● **ABOUT THIS EXERCISE**
Print, from the listing below, the lines starting at the line containing "unfold sendShadow" and ending at the line containing "obtain ⟨before, after, rfl⟩", exactly as they stand, and print nothing else.

● **DATA EXTRACTS**

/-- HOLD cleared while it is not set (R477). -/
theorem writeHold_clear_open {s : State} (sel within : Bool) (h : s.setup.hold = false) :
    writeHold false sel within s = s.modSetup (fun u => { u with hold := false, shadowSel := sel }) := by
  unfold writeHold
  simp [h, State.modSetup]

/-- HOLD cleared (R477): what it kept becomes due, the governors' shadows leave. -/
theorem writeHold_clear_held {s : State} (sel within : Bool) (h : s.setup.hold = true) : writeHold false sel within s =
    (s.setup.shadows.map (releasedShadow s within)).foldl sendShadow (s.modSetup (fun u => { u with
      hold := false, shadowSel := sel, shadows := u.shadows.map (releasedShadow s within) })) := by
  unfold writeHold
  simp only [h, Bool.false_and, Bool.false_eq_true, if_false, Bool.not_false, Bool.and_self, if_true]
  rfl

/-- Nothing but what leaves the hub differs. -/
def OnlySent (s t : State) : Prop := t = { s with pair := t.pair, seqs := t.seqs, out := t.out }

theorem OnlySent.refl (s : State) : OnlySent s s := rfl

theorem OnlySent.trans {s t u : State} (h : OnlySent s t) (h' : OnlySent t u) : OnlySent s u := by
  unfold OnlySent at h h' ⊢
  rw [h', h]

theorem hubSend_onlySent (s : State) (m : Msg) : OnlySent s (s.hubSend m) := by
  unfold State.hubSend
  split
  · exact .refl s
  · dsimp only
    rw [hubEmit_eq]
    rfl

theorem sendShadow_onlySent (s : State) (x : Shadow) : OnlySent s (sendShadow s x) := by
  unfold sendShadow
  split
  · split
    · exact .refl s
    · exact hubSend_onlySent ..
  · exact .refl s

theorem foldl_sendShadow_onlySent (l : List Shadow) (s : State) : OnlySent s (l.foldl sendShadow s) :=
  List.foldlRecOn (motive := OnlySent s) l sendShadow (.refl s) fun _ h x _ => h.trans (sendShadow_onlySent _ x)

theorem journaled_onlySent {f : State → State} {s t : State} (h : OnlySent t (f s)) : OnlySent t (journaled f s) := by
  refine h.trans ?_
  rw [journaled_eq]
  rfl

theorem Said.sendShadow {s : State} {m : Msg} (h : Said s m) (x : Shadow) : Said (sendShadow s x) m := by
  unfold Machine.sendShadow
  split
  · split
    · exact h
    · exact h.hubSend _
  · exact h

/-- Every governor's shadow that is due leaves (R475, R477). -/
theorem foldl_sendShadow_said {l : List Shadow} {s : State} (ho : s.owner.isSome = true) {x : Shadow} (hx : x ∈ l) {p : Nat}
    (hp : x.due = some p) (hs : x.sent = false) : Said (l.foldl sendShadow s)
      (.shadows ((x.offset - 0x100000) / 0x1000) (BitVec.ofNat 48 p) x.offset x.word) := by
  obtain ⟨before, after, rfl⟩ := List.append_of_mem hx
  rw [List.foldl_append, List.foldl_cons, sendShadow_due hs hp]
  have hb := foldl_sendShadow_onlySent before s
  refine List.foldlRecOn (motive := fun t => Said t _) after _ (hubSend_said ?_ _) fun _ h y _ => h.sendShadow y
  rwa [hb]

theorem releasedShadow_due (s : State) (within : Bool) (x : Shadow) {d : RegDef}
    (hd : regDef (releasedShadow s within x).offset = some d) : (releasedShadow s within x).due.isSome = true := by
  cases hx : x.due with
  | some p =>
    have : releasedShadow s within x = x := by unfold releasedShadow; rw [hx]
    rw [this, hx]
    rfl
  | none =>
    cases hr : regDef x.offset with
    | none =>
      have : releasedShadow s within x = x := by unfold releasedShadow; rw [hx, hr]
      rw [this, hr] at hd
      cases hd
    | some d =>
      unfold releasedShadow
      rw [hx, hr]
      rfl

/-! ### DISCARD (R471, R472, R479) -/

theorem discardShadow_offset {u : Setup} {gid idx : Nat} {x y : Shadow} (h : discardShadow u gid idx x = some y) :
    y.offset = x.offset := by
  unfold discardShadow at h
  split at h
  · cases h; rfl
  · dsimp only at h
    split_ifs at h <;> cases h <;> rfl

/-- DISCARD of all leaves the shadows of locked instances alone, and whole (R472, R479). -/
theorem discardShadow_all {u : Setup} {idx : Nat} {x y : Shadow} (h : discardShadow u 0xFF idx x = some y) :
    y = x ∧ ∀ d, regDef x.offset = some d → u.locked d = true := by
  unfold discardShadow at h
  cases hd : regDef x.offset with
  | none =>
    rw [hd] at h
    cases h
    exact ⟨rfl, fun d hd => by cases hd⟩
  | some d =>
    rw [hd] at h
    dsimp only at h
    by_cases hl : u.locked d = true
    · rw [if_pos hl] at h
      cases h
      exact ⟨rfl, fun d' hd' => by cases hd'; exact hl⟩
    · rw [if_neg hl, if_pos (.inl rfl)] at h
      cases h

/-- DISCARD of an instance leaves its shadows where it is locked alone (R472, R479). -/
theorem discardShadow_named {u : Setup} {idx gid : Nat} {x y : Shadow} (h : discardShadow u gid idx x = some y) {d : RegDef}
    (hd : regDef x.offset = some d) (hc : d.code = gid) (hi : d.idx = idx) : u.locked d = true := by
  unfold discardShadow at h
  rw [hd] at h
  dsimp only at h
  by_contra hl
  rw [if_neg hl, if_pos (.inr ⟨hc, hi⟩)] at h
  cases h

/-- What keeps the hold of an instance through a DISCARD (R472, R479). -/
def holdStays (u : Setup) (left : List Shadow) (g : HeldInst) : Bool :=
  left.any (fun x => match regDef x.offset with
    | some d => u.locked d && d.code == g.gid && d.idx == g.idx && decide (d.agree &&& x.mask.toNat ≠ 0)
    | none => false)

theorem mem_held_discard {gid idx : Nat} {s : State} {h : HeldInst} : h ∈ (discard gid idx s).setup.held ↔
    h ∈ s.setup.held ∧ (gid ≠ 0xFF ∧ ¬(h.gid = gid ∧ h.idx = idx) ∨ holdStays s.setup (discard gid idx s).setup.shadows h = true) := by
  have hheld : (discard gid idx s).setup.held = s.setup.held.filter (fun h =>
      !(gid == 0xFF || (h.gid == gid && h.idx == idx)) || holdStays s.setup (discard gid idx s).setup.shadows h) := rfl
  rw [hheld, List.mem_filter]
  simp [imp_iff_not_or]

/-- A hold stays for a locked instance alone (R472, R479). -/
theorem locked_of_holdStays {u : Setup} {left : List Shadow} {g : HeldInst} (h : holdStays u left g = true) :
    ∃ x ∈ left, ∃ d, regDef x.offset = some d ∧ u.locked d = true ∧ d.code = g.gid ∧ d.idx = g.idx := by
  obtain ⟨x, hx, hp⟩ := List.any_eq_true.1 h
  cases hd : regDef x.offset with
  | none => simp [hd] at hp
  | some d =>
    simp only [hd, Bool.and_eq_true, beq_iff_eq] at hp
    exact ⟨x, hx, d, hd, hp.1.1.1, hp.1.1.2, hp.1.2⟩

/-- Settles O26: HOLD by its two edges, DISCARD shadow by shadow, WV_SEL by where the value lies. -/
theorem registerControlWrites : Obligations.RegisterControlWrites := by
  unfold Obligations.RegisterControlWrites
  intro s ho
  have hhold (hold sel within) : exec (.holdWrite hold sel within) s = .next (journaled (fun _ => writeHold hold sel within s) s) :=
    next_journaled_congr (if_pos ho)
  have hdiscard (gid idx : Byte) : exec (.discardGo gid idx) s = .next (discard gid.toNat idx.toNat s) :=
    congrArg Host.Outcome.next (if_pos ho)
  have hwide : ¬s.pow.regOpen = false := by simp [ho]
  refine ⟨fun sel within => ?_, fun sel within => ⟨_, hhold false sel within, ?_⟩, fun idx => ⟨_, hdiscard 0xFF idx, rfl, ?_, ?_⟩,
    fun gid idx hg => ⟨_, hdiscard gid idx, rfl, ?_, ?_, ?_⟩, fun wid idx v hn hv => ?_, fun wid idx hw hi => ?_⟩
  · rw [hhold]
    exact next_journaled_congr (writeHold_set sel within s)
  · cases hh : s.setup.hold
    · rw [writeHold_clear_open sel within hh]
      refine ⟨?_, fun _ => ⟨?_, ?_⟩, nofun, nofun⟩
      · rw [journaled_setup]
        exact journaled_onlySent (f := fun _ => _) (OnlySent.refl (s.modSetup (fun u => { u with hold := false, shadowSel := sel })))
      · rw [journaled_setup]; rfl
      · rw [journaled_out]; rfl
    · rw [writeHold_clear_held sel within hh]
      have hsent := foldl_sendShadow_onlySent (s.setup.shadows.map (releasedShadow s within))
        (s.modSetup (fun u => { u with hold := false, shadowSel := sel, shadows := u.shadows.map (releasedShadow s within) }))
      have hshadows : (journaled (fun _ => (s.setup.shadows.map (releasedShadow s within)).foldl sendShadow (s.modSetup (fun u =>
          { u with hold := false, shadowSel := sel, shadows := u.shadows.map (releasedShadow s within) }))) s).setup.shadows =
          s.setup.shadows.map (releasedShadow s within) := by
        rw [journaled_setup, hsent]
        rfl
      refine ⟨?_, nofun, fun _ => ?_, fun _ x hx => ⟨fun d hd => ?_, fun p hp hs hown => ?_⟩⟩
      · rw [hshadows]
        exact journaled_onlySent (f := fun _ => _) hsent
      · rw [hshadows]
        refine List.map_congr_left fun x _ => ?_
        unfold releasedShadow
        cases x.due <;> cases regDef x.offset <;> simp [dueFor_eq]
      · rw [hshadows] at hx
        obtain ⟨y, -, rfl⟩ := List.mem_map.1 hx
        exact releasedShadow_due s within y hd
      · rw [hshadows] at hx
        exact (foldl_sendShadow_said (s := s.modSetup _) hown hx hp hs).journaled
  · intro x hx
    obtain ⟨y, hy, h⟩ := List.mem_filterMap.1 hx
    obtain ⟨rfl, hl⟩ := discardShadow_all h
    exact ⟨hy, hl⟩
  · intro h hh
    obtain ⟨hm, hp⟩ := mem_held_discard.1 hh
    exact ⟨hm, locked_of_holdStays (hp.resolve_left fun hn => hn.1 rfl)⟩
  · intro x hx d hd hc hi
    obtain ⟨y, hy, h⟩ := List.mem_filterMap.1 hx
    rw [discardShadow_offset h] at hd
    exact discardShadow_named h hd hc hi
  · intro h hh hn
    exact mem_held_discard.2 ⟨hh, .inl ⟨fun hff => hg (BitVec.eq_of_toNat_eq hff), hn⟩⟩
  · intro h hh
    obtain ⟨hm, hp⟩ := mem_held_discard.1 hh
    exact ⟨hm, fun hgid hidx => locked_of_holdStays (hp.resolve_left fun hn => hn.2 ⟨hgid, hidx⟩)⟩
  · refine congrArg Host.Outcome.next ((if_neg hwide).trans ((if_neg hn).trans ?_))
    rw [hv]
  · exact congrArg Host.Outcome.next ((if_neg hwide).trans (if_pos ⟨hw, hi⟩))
==
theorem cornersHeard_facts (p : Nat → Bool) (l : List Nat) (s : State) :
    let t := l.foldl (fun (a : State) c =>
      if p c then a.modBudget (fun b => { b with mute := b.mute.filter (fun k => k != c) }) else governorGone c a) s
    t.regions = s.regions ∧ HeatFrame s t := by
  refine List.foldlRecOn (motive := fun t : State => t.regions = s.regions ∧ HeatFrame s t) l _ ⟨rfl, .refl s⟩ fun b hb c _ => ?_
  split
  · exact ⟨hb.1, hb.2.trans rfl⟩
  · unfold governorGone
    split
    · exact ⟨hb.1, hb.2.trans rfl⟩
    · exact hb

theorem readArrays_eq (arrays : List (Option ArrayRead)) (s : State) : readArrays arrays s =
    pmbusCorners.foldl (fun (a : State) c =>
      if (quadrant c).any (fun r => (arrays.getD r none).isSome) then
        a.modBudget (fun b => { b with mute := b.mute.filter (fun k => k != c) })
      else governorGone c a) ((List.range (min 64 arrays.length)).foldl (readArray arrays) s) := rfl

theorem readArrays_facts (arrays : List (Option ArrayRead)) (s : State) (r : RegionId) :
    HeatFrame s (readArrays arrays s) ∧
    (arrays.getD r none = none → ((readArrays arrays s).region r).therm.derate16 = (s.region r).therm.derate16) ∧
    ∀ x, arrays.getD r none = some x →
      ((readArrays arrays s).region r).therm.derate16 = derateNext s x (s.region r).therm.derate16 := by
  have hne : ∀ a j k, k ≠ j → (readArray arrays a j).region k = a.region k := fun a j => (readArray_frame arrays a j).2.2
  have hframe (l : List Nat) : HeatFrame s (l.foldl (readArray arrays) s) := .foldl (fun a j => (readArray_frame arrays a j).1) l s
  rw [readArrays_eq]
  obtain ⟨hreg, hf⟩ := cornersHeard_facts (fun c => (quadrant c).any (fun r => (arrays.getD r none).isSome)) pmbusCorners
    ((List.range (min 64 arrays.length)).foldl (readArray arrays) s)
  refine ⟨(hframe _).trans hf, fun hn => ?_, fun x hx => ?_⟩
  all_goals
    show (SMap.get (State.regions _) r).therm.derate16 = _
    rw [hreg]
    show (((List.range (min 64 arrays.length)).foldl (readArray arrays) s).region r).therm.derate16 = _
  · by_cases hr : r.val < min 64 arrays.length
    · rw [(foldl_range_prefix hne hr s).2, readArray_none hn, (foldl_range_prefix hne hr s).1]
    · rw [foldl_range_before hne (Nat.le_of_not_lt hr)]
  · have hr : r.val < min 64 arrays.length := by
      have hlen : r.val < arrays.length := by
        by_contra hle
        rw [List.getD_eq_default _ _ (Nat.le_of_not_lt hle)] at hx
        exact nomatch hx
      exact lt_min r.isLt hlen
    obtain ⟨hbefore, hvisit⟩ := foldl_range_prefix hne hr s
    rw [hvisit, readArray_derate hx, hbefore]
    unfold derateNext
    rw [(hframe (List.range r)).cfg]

● **TASK SOLUTION**
  unfold sendShadow
  split
  · split
    · exact .refl s
    · exact hubSend_onlySent ..
  · exact .refl s

theorem foldl_sendShadow_onlySent (l : List Shadow) (s : State) : OnlySent s (l.foldl sendShadow s) :=
  List.foldlRecOn (motive := OnlySent s) l sendShadow (.refl s) fun _ h x _ => h.trans (sendShadow_onlySent _ x)

theorem journaled_onlySent {f : State → State} {s t : State} (h : OnlySent t (f s)) : OnlySent t (journaled f s) := by
  refine h.trans ?_
  rw [journaled_eq]
  rfl

theorem Said.sendShadow {s : State} {m : Msg} (h : Said s m) (x : Shadow) : Said (sendShadow s x) m := by
  unfold Machine.sendShadow
  split
  · split
    · exact h
    · exact h.hubSend _
  · exact h

/-- Every governor's shadow that is due leaves (R475, R477). -/
theorem foldl_sendShadow_said {l : List Shadow} {s : State} (ho : s.owner.isSome = true) {x : Shadow} (hx : x ∈ l) {p : Nat}
    (hp : x.due = some p) (hs : x.sent = false) : Said (l.foldl sendShadow s)
      (.shadows ((x.offset - 0x100000) / 0x1000) (BitVec.ofNat 48 p) x.offset x.word) := by
  obtain ⟨before, after, rfl⟩ := List.append_of_mem hx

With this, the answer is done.